(Bloomberg) — A year into the Great Resignation spurred by the Covid-19 pandemic, more employees are considering quitting their jobs now than in 2021, according to a survey by Microsoft Corp., which also found that more than half of younger workers are mulling a job change within the next year.
Microsoft’s second annual Worker Trend Index, which examines global employee attitudes, showed an increase in respondents who said they are somewhat or extremely likely to consider a job change in the coming year. The overall number jumped to 43% of respondents, up from 41% in last year’s survey—a result that Microsoft at the time dubbed the Great Reshuffle. Others dubbed it the Great Resignation, which saw U.S. workers quitting jobs in record numbers.
Among Gen Z and millennials, or workers under age 41, 52% in Microsoft’s poll said they might switch jobs, while only 35% of the older Gen Xers and baby boomers said they were thinking of leaving their workplaces.

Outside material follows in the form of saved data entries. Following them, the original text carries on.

-- ==== Sys2Proof/Word.lean ====
section
/-! DEFINITION. The word types of the model: bytes and the register widths the spec uses (R8, R9), and the
unit numbers of the module (scope chapter, 'Numbering'; R5). -/

namespace Sys2Proof

abbrev Byte := BitVec 8
abbrev Half := BitVec 16
abbrev Word32 := BitVec 32
abbrev Word := BitVec 64

/-- One byte at an address; the same type as the host's `Host.Cell`. -/
abbrev Cell := Nat × BitVec 8

/-- A PCIe function, 0 the physical one (R332). -/
abbrev Fn := Fin 64
/-- A section (R20). -/
abbrev Sec := Fin 8
/-- A module-wide core number, 12n + c. -/
abbrev CoreId := Fin 96
/-- A module-wide link number, 8n + k. -/
abbrev LinkId := Fin 64
/-- A module-wide stack number, 3n + s (R52). -/
abbrev StackId := Fin 24
/-- A mover, 8n + m (R378). -/
abbrev MoverId := Fin 64
/-- A partition number (R29). -/
abbrev PartId := Fin 8
/-- A context index (R374). -/
abbrev CtxId := Fin 512
/-- A queue index (R374). -/
abbrev QueueId := Fin 8192
/-- A tally index (R157). -/
abbrev TallyId := Fin 16384

end Sys2Proof
end

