-- ==== Sys2Proof/Machine/Num.lean ====
section
/-! DEFINITION. Numbers: exact values, element formats and their encodings (R73 to R76), conversion and its counts (R95 to
R99, R499), stochastic rounding (R106, R107), binary32 arithmetic with its special values (R100, R101) and the functions
of the special-function unit (R146). -/

namespace Sys2Proof.Machine

/-- An exact value: NaN, an infinity, or a finite number by its sign and magnitude (so that −0 is kept). -/
inductive Val where
  | nan
  | inf (neg : Bool)
  | fin (neg : Bool) (mag : Rat)
  deriving DecidableEq, Repr

/-- 2 to an integer power. -/
def pow2 (e : Int) : Rat := if e < 0 then mkRat 1 (2 ^ e.natAbs) else mkRat (2 ^ e.natAbs) 1

/-- The signed number of a finite value. -/
def sgn (neg : Bool) (m : Rat) : Rat := if neg then -m else m

/-- A finite value from a signed number; zero takes the sign `zneg`. -/
def ofRat (zneg : Bool) (x : Rat) : Val := if x = 0 then .fin zneg 0 else if x < 0 then .fin true (-x) else .fin false x

/-- floor(log₂ x) of a positive number. -/
def ilog2 (x : Rat) : Int :=
  let e : Int := (Nat.log2 x.num.natAbs : Int) - Nat.log2 x.den
  if x < pow2 e then e - 1 else if pow2 (e + 1) ≤ x then e + 1 else e

/-- floor of a non-negative number. -/
def floorNat (x : Rat) : Nat := x.num.natAbs / x.den

/-- An element format (R73, R74): a float by its field widths and bias, or an integer times 2^−frac between −lo and hi.
`width` is the bits of one stored element. -/
structure EFmt where
  width : Nat
  isInt : Bool := false
  man : Nat := 0
  bias : Nat := 0
  signed : Bool := true
  hasInf : Bool := false
  hasNan : Bool := false
  nanCode : Nat := 0
  maxCode : Nat := 0
  frac : Nat := 0
  hi : Nat := 0
  lo : Nat := 0
  deriving DecidableEq, Repr

def fB32 : EFmt := { width := 32, man := 23, bias := 127, hasInf := true, hasNan := true, nanCode := 0x7FC00000, maxCode := 0x7F7FFFFF }
def fB16 : EFmt := { width := 16, man := 10, bias := 15, hasInf := true, hasNan := true, nanCode := 0x7E00, maxCode := 0x7BFF }
def fBF16 : EFmt := { width := 16, man := 7, bias := 127, hasInf := true, hasNan := true, nanCode := 0x7FC0, maxCode := 0x7F7F }
def fE4M3 : EFmt := { width := 8, man := 3, bias := 7, hasNan := true, nanCode := 0x7F, maxCode := 0x7E }
def fE5M2 : EFmt := { width := 8, man := 2, bias := 15, hasInf := true, hasNan := true, nanCode := 0x7E, maxCode := 0x7B }
def fE3M2 : EFmt := { width := 6, man := 2, bias := 3, maxCode := 0x1F }
def fE2M3 : EFmt := { width := 6, man := 3, bias := 1, maxCode := 0x1F }
def fE2M1 : EFmt := { width := 4, man := 1, bias := 1, maxCode := 0x7 }
def fUE5M3 : EFmt := { width := 8, man := 3, bias := 15, signed := false, hasNan := true, nanCode := 0xFF, maxCode := 0xFE }
def fExt : EFmt := { width := 40, man := 31, bias := 127, hasInf := true, hasNan := true, nanCode := 0x7FC0000000, maxCode := 0x7F7FFFFFFF }
def fInt8 : EFmt := { width := 8, isInt := true, hi := 127, lo := 128 }
def fInt4 : EFmt := { width := 4, isInt := true, hi := 7, lo := 8 }
def fInt32 : EFmt := { width := 32, isInt := true, hi := 2147483647, lo := 2147483648 }
def fMXInt8 : EFmt := { width := 8, isInt := true, frac := 6, hi := 127, lo := 128 }
def fTern : EFmt := { width := 2, isInt := true, hi := 1, lo := 1 }

/-- The smallest exponent of a float's grid. -/
def emin (f : EFmt) : Int := 1 - (f.bias : Int)

/-- The magnitude that a code without its sign names. -/
def magOf (f : EFmt) (c : Nat) : Rat :=
  let e := c / 2 ^ f.man
  let m := c % 2 ^ f.man
  if e = 0 then mkRat m 1 * pow2 (emin f - f.man) else mkRat (2 ^ f.man + m) 1 * pow2 ((e : Int) - f.bias - f.man)

/-- The bits of a code below its sign. -/
def magBits (f : EFmt) : Nat := if f.signed then f.width - 1 else f.width

/-- The code of an infinity without its sign. -/
def infCode (f : EFmt) : Nat := f.maxCode + 1

/-- The value that a stored element names (R73 to R75, R83). A ternary 0b10 decodes as 0. -/
def decodeElem (f : EFmt) (w : Nat) : Val :=
  if f.isInt then
    if f.width = 2 then (match w % 4 with | 1 => .fin false 1 | 3 => .fin true 1 | _ => .fin false 0)
    else ofRat false ((signedOf f.width w : Int) * pow2 (-(f.frac : Int)))
  else
    let c := w % 2 ^ magBits f
    let neg := f.signed && bitOf w (f.width - 1)
    if f.width = 40 && c / 256 = 0 then .fin neg 0
    else if f.hasInf && (if f.width = 40 then c / 256 == infCode fB32 else c == infCode f) then .inf neg
    else if f.hasNan && decide (f.maxCode < c) then .nan
    else .fin neg (magOf f c)

/-- The spacing of the grid at a magnitude (R106), with the exponent range unbounded above. -/
def gridAt (f : EFmt) (x : Rat) : Rat :=
  if f.isInt then pow2 (-(f.frac : Int))
  else if x = 0 then pow2 (emin f - f.man) else pow2 (max (ilog2 x) (emin f) - f.man)

/-- Round a magnitude to the grid, to nearest, ties to even (R95). -/
def roundNear (f : EFmt) (x : Rat) : Rat :=
  let g := gridAt f x
  let k := floorNat (x / g)
  let r := x / g - mkRat k 1
  g * mkRat (if r < mkRat 1 2 then k else if mkRat 1 2 < r then k + 1 else k + k % 2) 1

/-- Round a magnitude stochastically with the 16-bit number `u` (R106). -/
def roundStoch (f : EFmt) (x : Rat) (u : Nat) : Rat :=
  let g := gridAt f x
  let k := floorNat (x / g)
  let f16 := floorNat ((x / g - mkRat k 1) * 65536)
  g * mkRat (if u < f16 then k + 1 else k) 1

/-- The largest finite magnitude of a sign. -/
def maxMag (f : EFmt) (neg : Bool) : Rat :=
  if f.isInt then mkRat (if neg then f.lo else f.hi) 1 * pow2 (-(f.frac : Int)) else magOf f f.maxCode

/-- The code of a sign and a magnitude that lies on the format's grid and in its range. -/
def codeOf (f : EFmt) (neg : Bool) (x : Rat) : Nat :=
  if f.isInt then
    let n := floorNat (x * pow2 f.frac)
    if neg then (2 ^ f.width - n) % 2 ^ f.width else n
  else
    let c := if x = 0 then 0
      else
        let e := ilog2 x
        if e < emin f then floorNat (x * pow2 (f.man - emin f))
        else floorNat (x * pow2 (f.man - e)) - 2 ^ f.man + (e + f.bias).toNat * 2 ^ f.man
    (if neg && f.signed then 2 ^ (f.width - 1) else 0) + c

/-- The class in which a conversion counts (R195). -/
inductive ConvClass where
  | plain | nonfinite | zero | saturated | flushed
  deriving DecidableEq, Repr

/-- The result of a conversion: the stored code, its class, whether it feeds the non-finite count (R98, R200) and whether
it marks the destination poisoned (R102). -/
structure Conv where
  code : Nat
  cls : ConvClass
  nonfinite : Bool
  poison : Bool
  deriving DecidableEq, Repr

/-- An infinity's or an overflow's code: the infinity where the format has one, else the largest finite value (R96, R98). -/
def overCode (f : EFmt) (neg : Bool) : Nat :=
  if f.hasInf then (if neg then 2 ^ (f.width - 1) else 0) + (if f.width = 40 then infCode fB32 * 256 else infCode f)
  else codeOf f neg (maxMag f neg)

/-- Convert a value (after division by the destination's scales) into an element (R95 to R99, R499), to nearest or with a
16-bit number for stochastic rounding (R105, R106). An extended master whose word is zero takes a zero tail (R83). -/
def convert (f : EFmt) (x : Val) (u : Option Nat) : Conv :=
  match x with
  | .nan => if f.hasNan then ⟨f.nanCode, .nonfinite, true, false⟩ else ⟨0, .nonfinite, true, true⟩
  | .inf neg =>
    if neg && !f.signed then ⟨0, .nonfinite, true, false⟩ else ⟨overCode f neg, .nonfinite, true, false⟩
  | .fin neg m =>
    if m = 0 then ⟨codeOf f neg 0, .zero, false, false⟩
    else if neg && !f.signed then ⟨0, .flushed, false, false⟩
    else
      let r := match u with | none => roundNear f m | some u => roundStoch f m u
      if maxMag f neg < r then ⟨overCode f neg, .saturated, false, false⟩
      else
        let c := codeOf f neg r
        let c := if f.width = 40 && c % 2 ^ 39 < 256 then c - c % 256 else c
        let gone := if f.isInt then c == 0 else c % 2 ^ magBits f == 0
        ⟨c, if gone then .flushed else .plain, false, false⟩

/-! ### Scales (R73, R90, R91) -/

/-- The value of a block scale: E8M0, or UE5M3. -/
def scaleVal (ue : Bool) (w : Nat) : Val :=
  if ue then decodeElem fUE5M3 w else if w = 255 then .nan else .fin false (pow2 ((w : Int) - 127))

/-- The element maximum E and its exponent k of the table under "Choosing block scales". -/
def elemMax (f : EFmt) : Rat × Int :=
  if f.isInt then (if f.width = 2 then (1, 0) else (maxMag f false, 0)) else (maxMag f false, ilog2 (maxMag f false))

/-- The E8M0 field for a block's largest magnitude (R90); `none` is an infinite element (R94). -/
def scaleE8M0 (f : EFmt) (amax : Option Rat) (ts : Rat) : Nat :=
  match amax with
  | none => 254
  | some a => if a = 0 then 127 else (max 0 (min 254 (ilog2 (a / ts) - (elemMax f).2 + 127))).toNat

/-- The UE5M3 field for a block's largest magnitude, rounded up (R91). -/
def scaleUE5M3 (f : EFmt) (amax : Option Rat) (ts : Rat) : Nat :=
  match amax with
  | none => 0xFE
  | some a =>
    if a = 0 then 0x78
    else
      let q := a / (ts * (elemMax f).1)
      if maxMag fUE5M3 false < q then 0xFE
      else if q < pow2 (-17) then 1
      else
        let g := gridAt fUE5M3 q
        let k := floorNat (q / g)
        codeOf fUE5M3 false (g * mkRat (if g * mkRat k 1 < q then k + 1 else k) 1)

/-! ### The keyed generator (R107) -/

/-- One of the four rounds. -/
def keyedRound (seed x : Word) : Word :=
  let x := (x ^^^ seed) * 0xD6E8FEB86659FD93
  x ^^^ (x >>> 32)

/-- keyed(seed, tensor_id, step, i). -/
def keyed (seed : Word) (id step : Nat) (i : Word) : Nat :=
  let c := (BitVec.ofNat 64 (id % 2 ^ 32) <<< 32) ||| BitVec.ofNat 64 (step % 2 ^ 32)
  let x := (i * 0x9E3779B97F4A7C15) ^^^ c
  (keyedRound seed (keyedRound seed (keyedRound seed (keyedRound seed x))) >>> 48).toNat

/-! ### Arithmetic on values, and binary32 -/

/-- A binary32 word's value. -/
def val32 (w : Word32) : Val := decodeElem fB32 w.toNat

/-- Round to binary32, to nearest, ties to even, overflow to infinity. -/
def rnd32 (x : Val) : Val :=
  match x with
  | .fin neg m => let r := roundNear fB32 m; if maxMag fB32 neg < r then .inf neg else .fin neg r
  | v => v

/-- The binary32 word of a value, rounded. -/
def word32 (x : Val) : Word32 := BitVec.ofNat 32 (convert fB32 x none).code

/-- Change the sign. -/
def vneg : Val → Val
  | .nan => .nan
  | .inf n => .inf (!n)
  | .fin n m => .fin (!n) m

/-- The magnitude. -/
def vabs : Val → Val
  | .nan => .nan
  | .inf _ => .inf false
  | .fin _ m => .fin false m

/-- The exact sum; an exact zero sum is −0 only for −0 + −0. -/
def vadd (a b : Val) : Val :=
  match a, b with
  | .nan, _ | _, .nan => .nan
  | .inf x, .inf y => if x = y then .inf x else .nan
  | .inf x, _ => .inf x
  | _, .inf y => .inf y
  | .fin x m, .fin y n => ofRat (x && y) (sgn x m + sgn y n)

/-- The exact product. -/
def vmul (a b : Val) : Val :=
  match a, b with
  | .nan, _ | _, .nan => .nan
  | .inf x, .inf y => .inf (x != y)
  | .inf x, .fin y n => if n = 0 then .nan else .inf (x != y)
  | .fin x m, .inf y => if m = 0 then .nan else .inf (x != y)
  | .fin x m, .fin y n => .fin (x != y) (m * n)

/-- The exact quotient by IEEE 754's special values. -/
def vdiv (a b : Val) : Val :=
  match a, b with
  | .nan, _ | _, .nan => .nan
  | .inf _, .inf _ => .nan
  | .inf x, .fin y _ => .inf (x != y)
  | .fin x _, .inf y => .fin (x != y) 0
  | .fin x m, .fin y n => if n = 0 then (if m = 0 then .nan else .inf (x != y)) else .fin (x != y) (m / n)

/-- Numeric order; NaN is below and above nothing, and −0 equals +0. -/
def vlt (a b : Val) : Bool :=
  match a, b with
  | .nan, _ | _, .nan => false
  | .inf x, .inf y => x && !y
  | .inf x, _ => x
  | _, .inf y => !y
  | .fin x m, .fin y n => decide (sgn x m < sgn y n)

/-- Equality as values (R128). -/
def veq (a b : Val) : Bool :=
  match a, b with
  | .nan, _ | _, .nan => false
  | a, b => !vlt a b && !vlt b a

/-- A value is −0 or negative. -/
def vsign : Val → Bool
  | .nan => false
  | .inf n => n
  | .fin n _ => n

/-- Maximum (R101). -/
def vmax (a b : Val) : Val :=
  match a, b with
  | .nan, b => b
  | a, .nan => a
  | a, b => if vlt a b then b else if vlt b a then a else if vsign a then b else a

/-- Minimum (R101). -/
def vmin (a b : Val) : Val :=
  match a, b with
  | .nan, b => b
  | a, .nan => a
  | a, b => if vlt a b then a else if vlt b a then b else if vsign a then a else b

/-- A value is NaN or infinite. -/
def nonFinite : Val → Bool
  | .fin _ _ => false
  | _ => true

/-- The magnitude of a finite value; nothing otherwise. -/
def finMag : Val → Option Rat
  | .fin _ m => some m
  | _ => none

/-- +0. -/
def vzero : Val := .fin false 0

/-- Sum, product and fused multiply-add, each rounded once to binary32 (R142). -/
def add32 (a b : Val) : Val := rnd32 (vadd a b)
def mul32 (a b : Val) : Val := rnd32 (vmul a b)
def fma32 (a b c : Val) : Val := rnd32 (vadd (vmul a b) c)
def div32 (a b : Val) : Val := rnd32 (vdiv a b)

/-- The integer square root, by bits from `k` down. -/
def isqrtBits (n : Nat) : Nat → Nat → Nat
  | 0, r => r
  | k + 1, r => let t := r + 2 ^ k; isqrtBits n k (if t * t ≤ n then t else r)

/-- floor(√n). -/
def isqrt (n : Nat) : Nat := isqrtBits n (Nat.log2 n / 2 + 1) 0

Workers who have been doing their jobs remotely some or all of the time still aren’t sure if they want to physically be in the office at all. Among hybrid workers, 51% said they may want to switch to fully remote, while 57% of those who are working from home said they’re willing to consider returning to the office at least part of the time.
“The people who are coming back into the office now are not the same people who left,” said Jared Spataro, Microsoft’s vice president for modern work. Attitudes toward jobs are changing—more than half of the respondents said they are prioritizing health and well-being over work, according to the index, in which Microsoft surveyed 31,000 people across 31 countries and combined those results with data from LinkedIn and Microsoft’s Office programs.
While the software giant is hawking tools to make hybrid workforces function better, a flexible culture is more important than technology to keeping employees happy and productive, Spataro said. A wide gulf remains between workers and the top leadership at their companies, with mid-level management increasingly saying they’re having trouble reconciling the different ideas between the two groups. Among middle managers, 74% said they don’t have the influence or resources to make changes, while 54% said upper management was out of touch with the rank and file.
“There’s kind of been a widening gap in expectations, and these poor managers are meant to shoulder that,” Spataro said.
Part of that may be return-to-work expectations that are out of line with what staffers want. When it comes to employees in information work roles that can be done remotely, half of company leaders say their firm already demands or plans to require in-person work full-time in the coming year. In manufacturing, retail and consumer goods, the number was even higher.
As it seeks to capitalize on the shifting trends, Microsoft, the biggest maker of productivity software, is updating Office programs with new features to make the experience of meetings between in-person and remote employees less confusing and disorienting. A new Outlook email tool will ask users to specify when they RSVP whether they’ll be in-person or virtual, so the organizer can keep track. For large or formal virtual meetings, organizers can set up multiple translators in 16 language combinations starting in the second quarter.
Microsoft has also discussed plans to help ease some of the remote-work disconnection with metaverse applications, or tools that create a virtual environment that could bridge the gap between staffers in the office and those at home. In the latest Worker Trend Index, more than half of employees were open to using some sort of “digital immersive space in the metaverse” in the coming year, and 47% percent said they’re willing to appear as an avatar in meetings.
Still, 13% of workers polled said they didn’t know what the term metaverse means.